Unlike the much later king David, who cheered "How I love Your Law!" (Psalm 119:97), the Egyptians didn't love the Law for its beauty but rather for how it might be pressed to serve them. But the beautiful infant had become a murderer in his maturity and Moses took his leave of Egypt and fled to Midian in Arabia. Much later, Paul also went from being a murderer (or an accessory to it), to being a refugee in Arabia (Galatians 1:17). In Midian, Moses married Zipporah, whose priestly father Jethro had seven daughters (Exodus 3:16), which is the same amount of women the prophet Isaiah envisioned taking hold of one man (Isaiah 4:1), as well as the number of pillars of the house of wisdom (Proverbs 9:1).
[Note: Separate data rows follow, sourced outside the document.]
-- ==== Sys2Proof/Word.lean ====
section
/-! DEFINITION. The widths of the interconnect's values (spec/00_scope.md R8, R10): every value is an unsigned
bit vector, bit 0 is the least significant bit. -/

namespace Sys2Proof

/-- A bus address, a data word, a word of ROM or RAM: 16 bits (R8 `ADDR_W`, `DATA_W`). -/
abbrev Word := BitVec 16

/-- The control word `CW` = reset, cruclk, wr, rd, addr of one cycle: 20 bits (R53). -/
abbrev ControlWord := BitVec 20

/-- Index of a ROM word, 0 to 4095 (R8 `ROM_IDX_W`). -/
abbrev RomIndex := BitVec 12

/-- Index of a RAM word, 0 to 16383 (R8 `RAM_IDX_W`). -/
abbrev RamIndex := BitVec 14

/-- Number of a CRU bit-register, 0 to 31 (R8 `CRU_SUB_W`). -/
abbrev CruSub := BitVec 5

end Sys2Proof
end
Father Jethro was no stranger to wisdom, and when Moses had marched Israel out of Egypt but was unable to provide the young nation with a practical legislative structure, Jethro stepped in with two bright ideas. First he proposed that the 600,000 men and their families should self-organize into groups, and groups of groups, with group-leaders and councils of group-leaders and so on. Should a problem arise that couldn't be solved by the layers upon layers of elders, Moses would present the problem to God. So doing, Jethro had invented the modern legislative apparatus complete with a Supreme Court (Exodus 18:22).
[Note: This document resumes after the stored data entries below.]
-- ==== Sys2Proof/Machine/Clock.lean ====
section
/-! DEFINITION. The clock-domain manager (spec/40_clock_config.md R67 to R76). It acts once, before time zero. The notice
it prints has no effect and is omitted (R73). -/

namespace Sys2Proof.Machine

/-- The two clocking modes (R68, R69). -/
inductive ClockMode where
  | passThrough
  | synthesized
deriving DecidableEq, Repr

/-- What the manager produces: the mode, `EFF_FREQ_HZ` and `BAUD_PARAM` (R67, R71). -/
structure ClockSetting where
  mode : ClockMode
  effHz : Int
  baud : Nat
deriving DecidableEq, Repr

/-- The mode: pass-through if no frequency is requested or it is the reference (R68), else synthesized (R69). -/
def clockMode (ref : Int) (req : Option Int) : ClockMode :=
  match req with
  | none => .passThrough
  | some r => if r = ref then .passThrough else .synthesized

/-- `EFF_FREQ_HZ` (R68, R69). -/
def effectiveHz (ref : Int) (req : Option Int) : Int :=
  match clockMode ref req, req with
  | .synthesized, some r => r
  | _, _ => ref

/-- The validity check: positive, a multiple of 1 MHz, below 64 MHz (R70). -/
def legalFrequency (eff : Int) : Bool :=
  decide (0 < eff) && decide (eff % Config.freqUnitHz = 0) && decide (eff < Config.freqLimitHz)

/-- `BAUD_PARAM = EFF_FREQ_HZ DIV 1000000` (R71). -/
def baudParam (eff : Int) : Nat := (eff / Config.freqUnitHz).toNat

/-- The whole manager (R76). `BAUD_PARAM` is computed only after the check (R72). -/
def clockConfig (ref : Int) (req : Option Int) : Except ConfigError ClockSetting :=
  if legalFrequency (effectiveHz ref req) then
    .ok ⟨clockMode ref req, effectiveHz ref req, baudParam (effectiveHz ref req)⟩
  else .error .badFrequency

end Sys2Proof.Machine
end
Jethro's second idea was that not only Moses or the appointed leaders should know the law, but everyone (Exodus 18:20), so that people could act out of the knowledge of the law rather than be corrected by the law after a wrongful act was committed. That edict too made it into every legal code of the modern world. Personal knowledge of the law is a requisite of sovereignty and thus of freedom, which is why every person who is free is anointed. The Hebrew word for anointed is Messiah and the Greek one is Christ. These titles were never reserved for Jesus of Nazareth but for everyone who fulfills the law (1 John 2:20).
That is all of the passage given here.